● **Directions**: Below is a listing; restate from it, character for character, the lines beginning at the line holding "def gridStamp (hz" and ending at the line holding "if eMode e = mSafe", both included.

● **Supplied material**:
-- ==== Sys2Proof/Syntax.lean ====
section
/-!
DEFINITION. The commands of the module: one constructor per row of the table of operations and events, with the
operands the row's rule gives it (spec/opcode_table.json, 95_what_each_step_holds.md).
-/

namespace Sys2Proof

/-- An island that exists, by its code (R32). -/
abbrev Island := Fin 24

/-- The width of an access (R17). -/
inductive Size where
  | byte | half | word | dword
  deriving DecidableEq, Repr

/-- The path a management command comes by (R757). -/
inductive MgmtPath where
  | port | fabric | core
  deriving DecidableEq, Repr

/-- What the pool's error code finds when a message is read or written (R52). -/
inductive Ecc where
  | good | corrected | uncorrectable
  deriving DecidableEq, Repr

/-- A program core (R137). -/
abbrev Core := Fin 8

/-- The number of a general or floating-point register. -/
abbrev RegN := Fin 32

/-- A channel of this module by its local number (R407, R449). -/
abbrev Chan512 := Fin 512

/-- A field group, FIELD-A to FIELD-H (R407). -/
abbrev Group := Fin 8

/-- What a HART transaction ends with (R403). -/
inductive HartEnd where
  | reply (rsp dev : Byte) (data : List Byte)
  | silent
  | garbled
  deriving DecidableEq, Repr

/-- A stage of the loop engine (R281). -/
abbrev Stage := Fin 2048

/-- A cyclic task (R224). -/
abbrev Task := Fin 16

/-- What has arrived complete from the active unit for a standby's boundary (R659, R660): the cycle's number, its input
items by their index in the image map, and its mirror snapshot. -/
structure PairedCycle where
  cycle  : BitVec 64
  items  : List (Nat × Word)
  mirror : List Byte
  deriving DecidableEq, Repr

/-- A matrix output (R510). -/
abbrev Pair := Fin 128

/-- What a comparator path sees: a terminal quantity in 2^-32 of mA, V, mV or Ω (R502, R503), or the raw state
of a digital input (R505). -/
inductive CmpInput where
  | quantity (q : Int)
  | level (b : Bool)
  deriving DecidableEq, Repr

/-- A packet of the fabric: its header, in whole fields, and its payload (R537). -/
structure Packet where
  kind    : Nat
  tc      : Nat
  hops    : Nat
  dst     : Nat
  src     : Nat
  dstMod  : Nat
  srcMod  : Nat
  dring   : Nat
  sring   : Nat
  seq     : Nat
  tag     : Nat
  quar    : Bool
  retry   : Bool
  op      : Nat
  len     : Nat
  epoch   : Nat
  sepoch  : Nat
  addr    : Nat
  payload : List Byte
  deriving DecidableEq, Repr

/-- A port of the switch: FP0 to FP3, PL0, PL1 (R533). -/
abbrev Port := Fin 6

/-- How a packet's tail arrives: END = GOOD with a right CRC, END = KILL, or found damaged here (R538, R541). -/
inductive TailEnd where
  | good | killed | damaged
  deriving DecidableEq, Repr
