-- ==== Sys2Proof/Machine/Regs.lean ====
section
/-!
DEFINITION. The register map (R15, R25, R145): the place of every register and field the spec's register tables
give an island, the access code of each field and its value after a system and a core reset. A register is named
by its window offset (address - 0xE000_0000, R145), a field by the spec's own name, REG_FIELD for REG.FIELD.
-/

namespace Sys2Proof.Machine

/-- A field of a register: its register's place, its highest and its lowest bit (R9, R10). -/
structure Fld where
  key : Nat
  hi  : Nat
  lo  : Nat
  deriving DecidableEq, Repr

/-- The access codes of R20. -/
inductive Acc where
  | ro | rw | rwl | w1c | rc | wo
  deriving DecidableEq, Repr

/-- One field of a register description: bits, access code, value after a system and after a core reset
(none: kept, R26, or given by a rule of its own). -/
structure FieldDesc where
  hi   : Nat
  lo   : Nat
  acc  : Acc
  atS  : Option Nat
  atC  : Option Nat
  deriving DecidableEq, Repr

/-- One row of the register map: the first register's place and how many there are, in one or two directions. -/
structure RegDesc where
  base : Nat
  n1   : Nat
  s1   : Nat
  n2   : Nat
  s2   : Nat
  fields : List FieldDesc
  deriving DecidableEq, Repr
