/-- A trigger whose timestamp is given: its arrival, or nothing where that has passed (R368, R373). -/
def Chip.scheduleStamp (c : Chip) (i stamp : Nat) : Chip :=
  let back := 6000 + windowNs (c.chan i).entry
  if back ≤ stamp ∧ c.mono ≤ stamp - back then c.schedule i (stamp - back) else c

/-- The newest sample instant of a continuous channel that is not after `t` (R367). -/
def gridStamp (hz t : Nat) : Nat := (((t + 1) * hz - 1) / 1000000000) * 1000000000 / hz

/-! ## Outputs -/

/-- Takes every output of a list of channels to its de-energised state (R127, R478, R486). -/
def Chip.deenergise (c : Chip) (is : List Nat) : Chip :=
  c.onChans (fun i c => c.onChan i fun x =>
    { x with queue := [], want := none, sent := none, got := none, term := none, drive := 0, ramp := none }) is

/-- A write of an output by the image drain, or by a stage (R42, R418, R419, R467): the word waits for the first link
frame that starts at or after `t`. False where the stage does not drive the channel. -/
def Chip.writeOutput (c : Chip) (i : Nat) (w : Word) (t : Nat) (stage : Option Nat) : Bool × Chip :=
  let x := c.chan i
  let e := x.entry
  let put : Chip := c.onChan i fun x => { x with queue := x.queue ++ [(t, w)] }
  match stage with
  | some n => if isAo (eActive e) && eBind e && eStage e == n then (true, put) else (false, c)
  | none =>
    if !x.isOutput then (false, c)
    else if (eMode e == 0 && eBind e) || (eMode e == mPaired && i % 2 == 1) then (false, c.bumpIgn i)
    else (true, put)

/-- Whether the module is in a mode in which outputs take their safe values (R80, R81). -/
def Chip.safeMode (c : Chip) : Bool := c.mode == 2 || c.mode == 3 || c.mode == 7

/-- The programmed safe value of an output that has been written (R81); a DO_PAIRED pair takes the even channel's
(R467); a DO_SAFE channel's is 0 (R515). -/
def Chip.safeValue (c : Chip) (i : Nat) : Word :=
  let e := (c.chan i).entry
  if eMode e = mSafe then 0#32 else if eMode e = mPaired ∧ i % 2 = 1 then eSafeVal (c.chan (i - 1)).entry else eSafeVal e

/-- Whether an output has been written since it was last de-energised; a write that still waits for its frame is one (R81). -/
def Chan.written (x : Chan) : Bool := x.want.isSome || !x.queue.isEmpty

/-- Every output written since it was last de-energised takes its safe value (R81, R82). The spec names channels that service software forces in SERVICE
(R80) and gives no register or command that forces one: the model has no forced channel (log entry 100). -/
def Chip.outputsSafe (c : Chip) : Chip :=
  c.onChans (fun i c => if (c.chan i).isOutput && (c.chan i).written then
    c.onChan i fun x => { x with want := some (c.safeValue i), queue := [] } else c) (c.chans.map Prod.fst)

/-- What the terminals of an output carry for a received command: the DAC's drive in an analogue range, the switch state
in a digital mode, with the trips of R465 and R466 (R387). -/
def Chan.drives (x : Chan) (cmd : Option Word) : Chan :=
  match cmd with
  | none => { x with term := none, drive := 0 }
  | some w =>
    if eMode x.entry = 0 then
      let (d, lim) := driveOf x.entry w
      ({ x with term := some w, drive := d }).setBit stOutLim lim
    else
      let tripped := bitAt x.status stOverload || bitAt x.status stOvertemp
      let on := !tripped && w.getLsbD 0
      { (x.setBit stOpenLoadD (bitAt x.status stOpenLoadD && w.getLsbD 0)) with term := some (if on then 1#32 else 0#32), drive := 0 }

● **Response area**:
def gridStamp (hz t : Nat) : Nat := (((t + 1) * hz - 1) / 1000000000) * 1000000000 / hz

/-! ## Outputs -/

/-- Takes every output of a list of channels to its de-energised state (R127, R478, R486). -/
def Chip.deenergise (c : Chip) (is : List Nat) : Chip :=
  c.onChans (fun i c => c.onChan i fun x =>
    { x with queue := [], want := none, sent := none, got := none, term := none, drive := 0, ramp := none }) is

/-- A write of an output by the image drain, or by a stage (R42, R418, R419, R467): the word waits for the first link
frame that starts at or after `t`. False where the stage does not drive the channel. -/
def Chip.writeOutput (c : Chip) (i : Nat) (w : Word) (t : Nat) (stage : Option Nat) : Bool × Chip :=
  let x := c.chan i
  let e := x.entry
  let put : Chip := c.onChan i fun x => { x with queue := x.queue ++ [(t, w)] }
  match stage with
  | some n => if isAo (eActive e) && eBind e && eStage e == n then (true, put) else (false, c)
  | none =>
    if !x.isOutput then (false, c)
    else if (eMode e == 0 && eBind e) || (eMode e == mPaired && i % 2 == 1) then (false, c.bumpIgn i)
    else (true, put)

/-- Whether the module is in a mode in which outputs take their safe values (R80, R81). -/
def Chip.safeMode (c : Chip) : Bool := c.mode == 2 || c.mode == 3 || c.mode == 7

/-- The programmed safe value of an output that has been written (R81); a DO_PAIRED pair takes the even channel's
(R467); a DO_SAFE channel's is 0 (R515). -/
def Chip.safeValue (c : Chip) (i : Nat) : Word :=
  let e := (c.chan i).entry
  if eMode e = mSafe then 0#32 else if eMode e = mPaired ∧ i % 2 = 1 then eSafeVal (c.chan (i - 1)).entry else eSafeVal e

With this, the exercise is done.